BEGIN Data for analysis

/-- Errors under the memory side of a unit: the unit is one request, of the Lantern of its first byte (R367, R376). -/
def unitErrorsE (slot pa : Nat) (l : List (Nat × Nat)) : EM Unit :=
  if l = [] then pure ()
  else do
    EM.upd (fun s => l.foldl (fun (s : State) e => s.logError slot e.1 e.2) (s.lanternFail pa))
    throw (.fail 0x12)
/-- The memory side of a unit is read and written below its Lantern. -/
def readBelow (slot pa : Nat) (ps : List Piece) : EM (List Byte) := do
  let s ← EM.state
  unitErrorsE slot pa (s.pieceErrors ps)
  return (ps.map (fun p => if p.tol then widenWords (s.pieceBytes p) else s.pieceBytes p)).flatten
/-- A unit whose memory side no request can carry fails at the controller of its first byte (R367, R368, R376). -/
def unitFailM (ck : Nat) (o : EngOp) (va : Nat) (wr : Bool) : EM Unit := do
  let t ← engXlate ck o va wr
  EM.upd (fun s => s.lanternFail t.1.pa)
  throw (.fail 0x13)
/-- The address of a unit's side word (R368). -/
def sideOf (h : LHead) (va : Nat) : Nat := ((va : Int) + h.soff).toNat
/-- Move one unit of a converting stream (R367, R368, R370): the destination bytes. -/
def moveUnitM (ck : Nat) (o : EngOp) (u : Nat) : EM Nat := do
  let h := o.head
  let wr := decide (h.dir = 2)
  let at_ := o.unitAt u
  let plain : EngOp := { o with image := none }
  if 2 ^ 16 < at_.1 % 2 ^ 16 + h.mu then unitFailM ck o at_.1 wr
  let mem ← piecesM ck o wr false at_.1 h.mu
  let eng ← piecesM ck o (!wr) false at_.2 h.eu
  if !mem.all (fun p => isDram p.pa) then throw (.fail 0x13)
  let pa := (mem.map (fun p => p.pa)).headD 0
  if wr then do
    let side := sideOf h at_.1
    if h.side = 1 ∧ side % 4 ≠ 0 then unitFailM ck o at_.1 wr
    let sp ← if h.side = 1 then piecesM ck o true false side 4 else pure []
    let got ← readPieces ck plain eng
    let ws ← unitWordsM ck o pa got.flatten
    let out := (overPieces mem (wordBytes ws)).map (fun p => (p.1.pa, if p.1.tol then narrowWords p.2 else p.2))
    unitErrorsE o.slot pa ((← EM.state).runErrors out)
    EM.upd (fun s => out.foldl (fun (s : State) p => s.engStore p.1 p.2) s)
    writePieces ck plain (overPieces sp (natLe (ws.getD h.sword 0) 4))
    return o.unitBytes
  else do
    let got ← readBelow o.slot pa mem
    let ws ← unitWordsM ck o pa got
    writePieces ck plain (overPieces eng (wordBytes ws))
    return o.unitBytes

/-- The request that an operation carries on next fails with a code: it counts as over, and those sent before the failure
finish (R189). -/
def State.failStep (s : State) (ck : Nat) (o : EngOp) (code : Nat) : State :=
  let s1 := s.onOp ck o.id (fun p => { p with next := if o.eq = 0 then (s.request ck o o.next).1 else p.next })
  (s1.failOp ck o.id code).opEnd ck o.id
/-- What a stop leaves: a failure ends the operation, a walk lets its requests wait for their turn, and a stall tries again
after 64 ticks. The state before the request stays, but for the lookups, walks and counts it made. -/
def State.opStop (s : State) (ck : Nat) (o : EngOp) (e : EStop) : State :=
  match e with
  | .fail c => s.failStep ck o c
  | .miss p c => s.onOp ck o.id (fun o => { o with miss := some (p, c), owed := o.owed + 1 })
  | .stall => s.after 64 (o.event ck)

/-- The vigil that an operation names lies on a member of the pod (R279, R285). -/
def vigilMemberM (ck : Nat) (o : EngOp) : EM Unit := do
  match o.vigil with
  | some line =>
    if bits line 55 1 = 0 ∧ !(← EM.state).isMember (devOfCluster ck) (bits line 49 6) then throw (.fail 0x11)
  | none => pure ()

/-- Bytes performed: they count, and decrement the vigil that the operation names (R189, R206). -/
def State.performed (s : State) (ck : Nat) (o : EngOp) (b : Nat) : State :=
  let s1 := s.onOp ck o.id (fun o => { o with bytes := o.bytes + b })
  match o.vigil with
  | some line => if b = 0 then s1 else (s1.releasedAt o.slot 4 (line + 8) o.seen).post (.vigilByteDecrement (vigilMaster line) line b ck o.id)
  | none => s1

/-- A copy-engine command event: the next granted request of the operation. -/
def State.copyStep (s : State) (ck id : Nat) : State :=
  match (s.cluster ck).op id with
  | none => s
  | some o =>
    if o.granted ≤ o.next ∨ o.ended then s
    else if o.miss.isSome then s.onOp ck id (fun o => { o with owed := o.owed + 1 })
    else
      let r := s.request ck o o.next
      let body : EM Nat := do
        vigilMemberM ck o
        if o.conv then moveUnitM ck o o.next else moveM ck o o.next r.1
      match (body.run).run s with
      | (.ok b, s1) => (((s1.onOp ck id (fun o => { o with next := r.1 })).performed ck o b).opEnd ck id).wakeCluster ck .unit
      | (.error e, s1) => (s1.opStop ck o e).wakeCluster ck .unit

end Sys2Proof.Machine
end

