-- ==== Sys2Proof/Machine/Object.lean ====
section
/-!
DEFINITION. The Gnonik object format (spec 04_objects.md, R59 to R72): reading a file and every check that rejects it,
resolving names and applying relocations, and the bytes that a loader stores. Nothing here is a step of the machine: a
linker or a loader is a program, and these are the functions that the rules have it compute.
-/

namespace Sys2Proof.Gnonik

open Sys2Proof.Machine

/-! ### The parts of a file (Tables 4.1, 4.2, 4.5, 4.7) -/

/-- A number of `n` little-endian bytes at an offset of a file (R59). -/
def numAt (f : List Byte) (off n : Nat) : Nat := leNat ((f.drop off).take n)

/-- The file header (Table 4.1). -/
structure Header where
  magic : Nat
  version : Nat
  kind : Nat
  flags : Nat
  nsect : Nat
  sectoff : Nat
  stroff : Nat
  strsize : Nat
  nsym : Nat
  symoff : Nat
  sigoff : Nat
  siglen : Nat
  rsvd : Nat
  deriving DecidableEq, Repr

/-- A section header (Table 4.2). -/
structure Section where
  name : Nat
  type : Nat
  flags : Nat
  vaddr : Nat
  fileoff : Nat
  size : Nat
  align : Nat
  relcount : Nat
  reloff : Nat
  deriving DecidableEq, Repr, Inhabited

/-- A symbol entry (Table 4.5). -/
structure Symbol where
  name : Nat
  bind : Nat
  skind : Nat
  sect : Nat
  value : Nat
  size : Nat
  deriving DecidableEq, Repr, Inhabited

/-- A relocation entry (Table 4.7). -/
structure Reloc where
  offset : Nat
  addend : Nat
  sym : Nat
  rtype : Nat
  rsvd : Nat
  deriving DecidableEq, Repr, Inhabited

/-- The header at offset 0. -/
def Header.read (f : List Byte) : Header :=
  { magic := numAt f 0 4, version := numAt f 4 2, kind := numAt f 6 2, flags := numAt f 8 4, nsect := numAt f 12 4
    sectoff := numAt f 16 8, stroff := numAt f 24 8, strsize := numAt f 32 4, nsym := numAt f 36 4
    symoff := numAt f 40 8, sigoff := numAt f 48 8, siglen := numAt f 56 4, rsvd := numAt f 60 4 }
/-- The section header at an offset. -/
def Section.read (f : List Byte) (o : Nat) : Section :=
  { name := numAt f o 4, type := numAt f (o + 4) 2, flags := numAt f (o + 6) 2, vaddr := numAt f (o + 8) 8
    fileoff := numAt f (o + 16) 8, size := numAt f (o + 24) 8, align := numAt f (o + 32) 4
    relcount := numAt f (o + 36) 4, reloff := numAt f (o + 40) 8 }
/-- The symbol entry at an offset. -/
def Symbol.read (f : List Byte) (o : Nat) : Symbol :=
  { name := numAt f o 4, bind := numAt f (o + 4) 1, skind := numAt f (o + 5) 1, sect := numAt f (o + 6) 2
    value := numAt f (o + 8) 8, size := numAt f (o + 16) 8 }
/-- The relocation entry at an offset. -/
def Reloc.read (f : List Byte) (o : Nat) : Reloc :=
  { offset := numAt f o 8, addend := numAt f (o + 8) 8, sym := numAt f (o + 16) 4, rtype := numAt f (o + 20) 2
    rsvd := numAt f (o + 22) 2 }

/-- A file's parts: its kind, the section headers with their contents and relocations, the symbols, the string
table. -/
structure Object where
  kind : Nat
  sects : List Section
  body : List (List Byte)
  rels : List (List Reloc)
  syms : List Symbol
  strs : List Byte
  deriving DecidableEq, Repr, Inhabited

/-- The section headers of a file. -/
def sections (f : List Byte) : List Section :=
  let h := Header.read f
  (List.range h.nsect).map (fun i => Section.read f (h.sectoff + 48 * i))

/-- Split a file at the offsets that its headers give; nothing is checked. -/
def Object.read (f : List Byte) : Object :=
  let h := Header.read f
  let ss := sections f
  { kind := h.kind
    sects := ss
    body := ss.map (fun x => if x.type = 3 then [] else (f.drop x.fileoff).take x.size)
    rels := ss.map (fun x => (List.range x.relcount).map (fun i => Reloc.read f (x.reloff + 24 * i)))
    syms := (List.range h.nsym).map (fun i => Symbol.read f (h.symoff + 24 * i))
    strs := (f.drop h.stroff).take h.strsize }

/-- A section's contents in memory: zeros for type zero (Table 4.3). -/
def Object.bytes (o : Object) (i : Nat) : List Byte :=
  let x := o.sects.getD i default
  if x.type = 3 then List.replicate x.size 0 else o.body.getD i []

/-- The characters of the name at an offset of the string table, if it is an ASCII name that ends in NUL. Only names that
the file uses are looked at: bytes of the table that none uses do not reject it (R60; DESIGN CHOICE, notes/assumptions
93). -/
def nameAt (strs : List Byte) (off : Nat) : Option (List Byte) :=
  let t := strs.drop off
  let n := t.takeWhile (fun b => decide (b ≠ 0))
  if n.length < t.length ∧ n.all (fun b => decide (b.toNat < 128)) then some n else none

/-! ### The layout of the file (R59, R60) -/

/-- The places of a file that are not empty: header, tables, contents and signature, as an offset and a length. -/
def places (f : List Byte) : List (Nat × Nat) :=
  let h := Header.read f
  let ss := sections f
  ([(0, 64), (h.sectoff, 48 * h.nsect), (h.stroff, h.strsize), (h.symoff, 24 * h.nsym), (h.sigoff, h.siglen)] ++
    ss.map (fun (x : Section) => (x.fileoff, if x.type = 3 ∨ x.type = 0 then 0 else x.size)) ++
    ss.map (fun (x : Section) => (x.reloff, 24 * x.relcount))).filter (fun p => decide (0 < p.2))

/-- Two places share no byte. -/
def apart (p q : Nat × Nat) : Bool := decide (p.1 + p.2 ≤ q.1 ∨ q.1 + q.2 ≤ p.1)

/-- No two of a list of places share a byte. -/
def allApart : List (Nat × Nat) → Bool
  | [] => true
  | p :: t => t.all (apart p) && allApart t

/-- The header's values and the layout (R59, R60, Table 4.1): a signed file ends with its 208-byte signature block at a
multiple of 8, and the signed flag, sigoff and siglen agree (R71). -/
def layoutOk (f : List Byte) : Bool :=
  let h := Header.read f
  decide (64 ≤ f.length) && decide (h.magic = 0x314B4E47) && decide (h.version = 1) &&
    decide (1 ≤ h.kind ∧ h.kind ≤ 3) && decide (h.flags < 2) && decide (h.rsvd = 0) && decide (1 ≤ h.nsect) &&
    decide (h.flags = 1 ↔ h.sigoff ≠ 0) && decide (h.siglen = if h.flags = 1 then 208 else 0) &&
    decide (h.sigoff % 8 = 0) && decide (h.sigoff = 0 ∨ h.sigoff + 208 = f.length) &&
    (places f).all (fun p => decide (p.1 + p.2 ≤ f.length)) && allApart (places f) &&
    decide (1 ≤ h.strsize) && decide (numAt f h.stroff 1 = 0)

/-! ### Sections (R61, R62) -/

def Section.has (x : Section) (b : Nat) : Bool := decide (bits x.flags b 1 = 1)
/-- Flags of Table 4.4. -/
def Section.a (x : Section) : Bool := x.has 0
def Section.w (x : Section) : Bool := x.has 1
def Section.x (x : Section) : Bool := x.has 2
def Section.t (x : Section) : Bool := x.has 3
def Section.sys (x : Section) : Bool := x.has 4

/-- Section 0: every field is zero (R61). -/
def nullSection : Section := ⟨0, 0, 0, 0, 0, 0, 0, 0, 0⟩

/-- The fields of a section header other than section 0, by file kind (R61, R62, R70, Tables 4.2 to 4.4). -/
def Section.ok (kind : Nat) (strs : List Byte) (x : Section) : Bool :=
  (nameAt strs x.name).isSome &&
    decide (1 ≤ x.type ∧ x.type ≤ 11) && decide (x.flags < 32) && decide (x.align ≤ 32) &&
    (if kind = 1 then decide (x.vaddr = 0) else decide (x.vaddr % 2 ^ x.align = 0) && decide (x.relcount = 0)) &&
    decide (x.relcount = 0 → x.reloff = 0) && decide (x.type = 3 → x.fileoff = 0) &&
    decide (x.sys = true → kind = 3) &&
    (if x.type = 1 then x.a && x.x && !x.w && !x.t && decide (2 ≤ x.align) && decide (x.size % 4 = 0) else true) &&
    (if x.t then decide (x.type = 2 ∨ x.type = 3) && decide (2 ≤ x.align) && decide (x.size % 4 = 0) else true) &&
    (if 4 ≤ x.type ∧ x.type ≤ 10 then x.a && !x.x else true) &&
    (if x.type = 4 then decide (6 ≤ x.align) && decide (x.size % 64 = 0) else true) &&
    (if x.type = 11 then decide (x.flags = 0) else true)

END Data for analysis

## What to produce:
When you reach the line with "(Table 4.3). -/" in the records above, start writing out lines exactly, and stop once the line with "Only names that" has been written; include nothing else.

## Result for this task:
/-- A section's contents in memory: zeros for type zero (Table 4.3). -/
def Object.bytes (o : Object) (i : Nat) : List Byte :=
  let x := o.sects.getD i default
  if x.type = 3 then List.replicate x.size 0 else o.body.getD i []

/-- The characters of the name at an offset of the string table, if it is an ASCII name that ends in NUL. Only names that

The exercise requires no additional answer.